ACTION ITEM: For the material below, return exactly the lines starting at the line containing "have h := congrArg State.exactChange" and ending at the line containing "have h := congrArg State.payout", both ends included, and no others.

(MATERIALS PROVIDED begins)

-- ==== Sys2Proof/Laws/Ops.lean ====
section
/-! SUPPORT. What each shared operation can do, said once: `<operation>_frame` names the fields it may change (all others are as they
were, by overwriting), the lemmas after it give each of the others, and the remaining lemmas say what the changed ones become. -/

namespace Sys2Proof.Machine

/-! ## Error flags and notices: only the link records change -/

/-- A set error flag: one link's flags grow by it. -/
theorem State.setError_spec (s : State) (l : Link) (f : ErrFlag) :
    s.setError l f = s.modPort l fun p => { p with errors := p.errors ||| f.mask } := rfl

/-- A pushed notice changes the link records alone. -/
theorem State.push_frame (s : State) (n : Notice) (l : Link) : { s.push n l with links := s.links } = s := rfl

/-- A pushed notice changes its own link alone. -/
theorem State.push_other (s : State) (n : Notice) (l m : Link) (h : l ≠ m) : (s.push n l).links[m] = s.links[m] := by
  have hv : l.val ≠ m.val := fun e => h (Fin.ext e)
  simp [State.push, hv]

/-- Notices pushed one after another change the link records alone. -/
theorem State.pushAll_frame (b : Link → Notice) (dest : List Link) :
    ∀ s : State, { dest.foldl (fun s l => s.push (b l) l) s with links := s.links } = s := by
  induction dest with
  | nil => intro s; rfl
  | cons l ls ih =>
    intro s
    have h := ih (s.push (b l) l)
    simp only [List.foldl_cons]
    exact (congrArg (fun t : State => { t with links := s.links }) h)

/-- A delivered notice changes the link records alone. -/
theorem State.deliver_frame (s : State) (b : NoticeBody) (dest : List Link) :
    { s.deliver b dest with links := s.links } = s := by
  cases dest with
  | nil => rfl
  | cons first rest =>
    have h1 := State.pushAll_frame (fun _ => ⟨b, none⟩) (first :: rest) s
    have h2 := State.pushAll_frame (fun _ => ⟨b, some first⟩) (s.mirrors b (first :: rest))
      ((first :: rest).foldl (fun s l => s.push ⟨b, none⟩ l) s)
    have h3 := congrArg (fun t : State => { t with links := s.links }) h2
    exact h3.trans h1

/-- A broadcast notice changes the link records alone. -/
theorem State.broadcast_frame (s : State) (b : NoticeBody) : { s.broadcast b with links := s.links } = s :=
  State.deliver_frame s b _

@[simp] theorem State.deliver_pending (s : State) (b : NoticeBody) (dest : List Link) : (s.deliver b dest).pending = s.pending := by
  have h := congrArg State.pending (State.deliver_frame s b dest); exact h
@[simp] theorem State.deliver_now (s : State) (b : NoticeBody) (dest : List Link) : (s.deliver b dest).now = s.now := by
  have h := congrArg State.now (State.deliver_frame s b dest); exact h
@[simp] theorem State.deliver_power (s : State) (b : NoticeBody) (dest : List Link) : (s.deliver b dest).power = s.power := by
  have h := congrArg State.power (State.deliver_frame s b dest); exact h
@[simp] theorem State.deliver_resetAsserted (s : State) (b : NoticeBody) (dest : List Link) : (s.deliver b dest).resetAsserted = s.resetAsserted := by
  have h := congrArg State.resetAsserted (State.deliver_frame s b dest); exact h
@[simp] theorem State.deliver_startAfter (s : State) (b : NoticeBody) (dest : List Link) : (s.deliver b dest).startAfter = s.startAfter := by
  have h := congrArg State.startAfter (State.deliver_frame s b dest); exact h
@[simp] theorem State.deliver_settings (s : State) (b : NoticeBody) (dest : List Link) : (s.deliver b dest).settings = s.settings := by
  have h := congrArg State.settings (State.deliver_frame s b dest); exact h
@[simp] theorem State.deliver_store (s : State) (b : NoticeBody) (dest : List Link) : (s.deliver b dest).store = s.store := by
  have h := congrArg State.store (State.deliver_frame s b dest); exact h
@[simp] theorem State.deliver_credit (s : State) (b : NoticeBody) (dest : List Link) : (s.deliver b dest).credit = s.credit := by
  have h := congrArg State.credit (State.deliver_frame s b dest); exact h
@[simp] theorem State.deliver_coin (s : State) (b : NoticeBody) (dest : List Link) : (s.deliver b dest).coin = s.coin := by
  have h := congrArg State.coin (State.deliver_frame s b dest); exact h
@[simp] theorem State.deliver_tubes (s : State) (b : NoticeBody) (dest : List Link) : (s.deliver b dest).tubes = s.tubes := by
  have h := congrArg State.tubes (State.deliver_frame s b dest); exact h
@[simp] theorem State.deliver_exactChange (s : State) (b : NoticeBody) (dest : List Link) : (s.deliver b dest).exactChange = s.exactChange := by
  have h := congrArg State.exactChange (State.deliver_frame s b dest); exact h
@[simp] theorem State.deliver_payout (s : State) (b : NoticeBody) (dest : List Link) : (s.deliver b dest).payout = s.payout := by
  have h := congrArg State.payout (State.deliver_frame s b dest); exact h
@[simp] theorem State.deliver_sels (s : State) (b : NoticeBody) (dest : List Link) : (s.deliver b dest).sels = s.sels := by
  have h := congrArg State.sels (State.deliver_frame s b dest); exact h
@[simp] theorem State.deliver_queue (s : State) (b : NoticeBody) (dest : List Link) : (s.deliver b dest).queue = s.queue := by
  have h := congrArg State.queue (State.deliver_frame s b dest); exact h
@[simp] theorem State.deliver_lastId (s : State) (b : NoticeBody) (dest : List Link) : (s.deliver b dest).lastId = s.lastId := by
  have h := congrArg State.lastId (State.deliver_frame s b dest); exact h
@[simp] theorem State.deliver_drive (s : State) (b : NoticeBody) (dest : List Link) : (s.deliver b dest).drive = s.drive := by
  have h := congrArg State.drive (State.deliver_frame s b dest); exact h
@[simp] theorem State.deliver_fitted (s : State) (b : NoticeBody) (dest : List Link) : (s.deliver b dest).fitted = s.fitted := by
  have h := congrArg State.fitted (State.deliver_frame s b dest); exact h
@[simp] theorem State.deliver_blind (s : State) (b : NoticeBody) (dest : List Link) : (s.deliver b dest).blind = s.blind := by
  have h := congrArg State.blind (State.deliver_frame s b dest); exact h
@[simp] theorem State.deliver_lateDrop (s : State) (b : NoticeBody) (dest : List Link) : (s.deliver b dest).lateDrop = s.lateDrop := by
  have h := congrArg State.lateDrop (State.deliver_frame s b dest); exact h
@[simp] theorem State.deliver_cams (s : State) (b : NoticeBody) (dest : List Link) : (s.deliver b dest).cams = s.cams := by
  have h := congrArg State.cams (State.deliver_frame s b dest); exact h
@[simp] theorem State.deliver_card (s : State) (b : NoticeBody) (dest : List Link) : (s.deliver b dest).card = s.card := by
  have h := congrArg State.card (State.deliver_frame s b dest); exact h
@[simp] theorem State.deliver_lapsed (s : State) (b : NoticeBody) (dest : List Link) : (s.deliver b dest).lapsed = s.lapsed := by
  have h := congrArg State.lapsed (State.deliver_frame s b dest); exact h
@[simp] theorem State.deliver_cooling (s : State) (b : NoticeBody) (dest : List Link) : (s.deliver b dest).cooling = s.cooling := by
  have h := congrArg State.cooling (State.deliver_frame s b dest); exact h
@[simp] theorem State.deliver_safety (s : State) (b : NoticeBody) (dest : List Link) : (s.deliver b dest).safety = s.safety := by
  have h := congrArg State.safety (State.deliver_frame s b dest); exact h
@[simp] theorem State.deliver_claims (s : State) (b : NoticeBody) (dest : List Link) : (s.deliver b dest).claims = s.claims := by
  have h := congrArg State.claims (State.deliver_frame s b dest); exact h
@[simp] theorem State.deliver_supply (s : State) (b : NoticeBody) (dest : List Link) : (s.deliver b dest).supply = s.supply := by
  have h := congrArg State.supply (State.deliver_frame s b dest); exact h
@[simp] theorem State.deliver_holder (s : State) (b : NoticeBody) (dest : List Link) : (s.deliver b dest).holder = s.holder := by
  have h := congrArg State.holder (State.deliver_frame s b dest); exact h
@[simp] theorem State.deliver_doorOpen (s : State) (b : NoticeBody) (dest : List Link) : (s.deliver b dest).doorOpen = s.doorOpen := by
  have h := congrArg State.doorOpen (State.deliver_frame s b dest); exact h
@[simp] theorem State.deliver_lifetime (s : State) (b : NoticeBody) (dest : List Link) : (s.deliver b dest).lifetime = s.lifetime := by
  have h := congrArg State.lifetime (State.deliver_frame s b dest); exact h
@[simp] theorem State.deliver_interim (s : State) (b : NoticeBody) (dest : List Link) : (s.deliver b dest).interim = s.interim := by
  have h := congrArg State.interim (State.deliver_frame s b dest); exact h
@[simp] theorem State.deliver_out2 (s : State) (b : NoticeBody) (dest : List Link) : (s.deliver b dest).out2 = s.out2 := by
  have h := congrArg State.out2 (State.deliver_frame s b dest); exact h
@[simp] theorem State.deliver_out3 (s : State) (b : NoticeBody) (dest : List Link) : (s.deliver b dest).out3 = s.out3 := by
  have h := congrArg State.out3 (State.deliver_frame s b dest); exact h
@[simp] theorem State.deliver_free (s : State) (b : NoticeBody) (dest : List Link) : (s.deliver b dest).free = s.free := by
  have h := congrArg State.free (State.deliver_frame s b dest); exact h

(MATERIALS PROVIDED ends)

ANSWER SECTION:
  have h := congrArg State.exactChange (State.deliver_frame s b dest); exact h
@[simp] theorem State.deliver_payout (s : State) (b : NoticeBody) (dest : List Link) : (s.deliver b dest).payout = s.payout := by
  have h := congrArg State.payout (State.deliver_frame s b dest); exact h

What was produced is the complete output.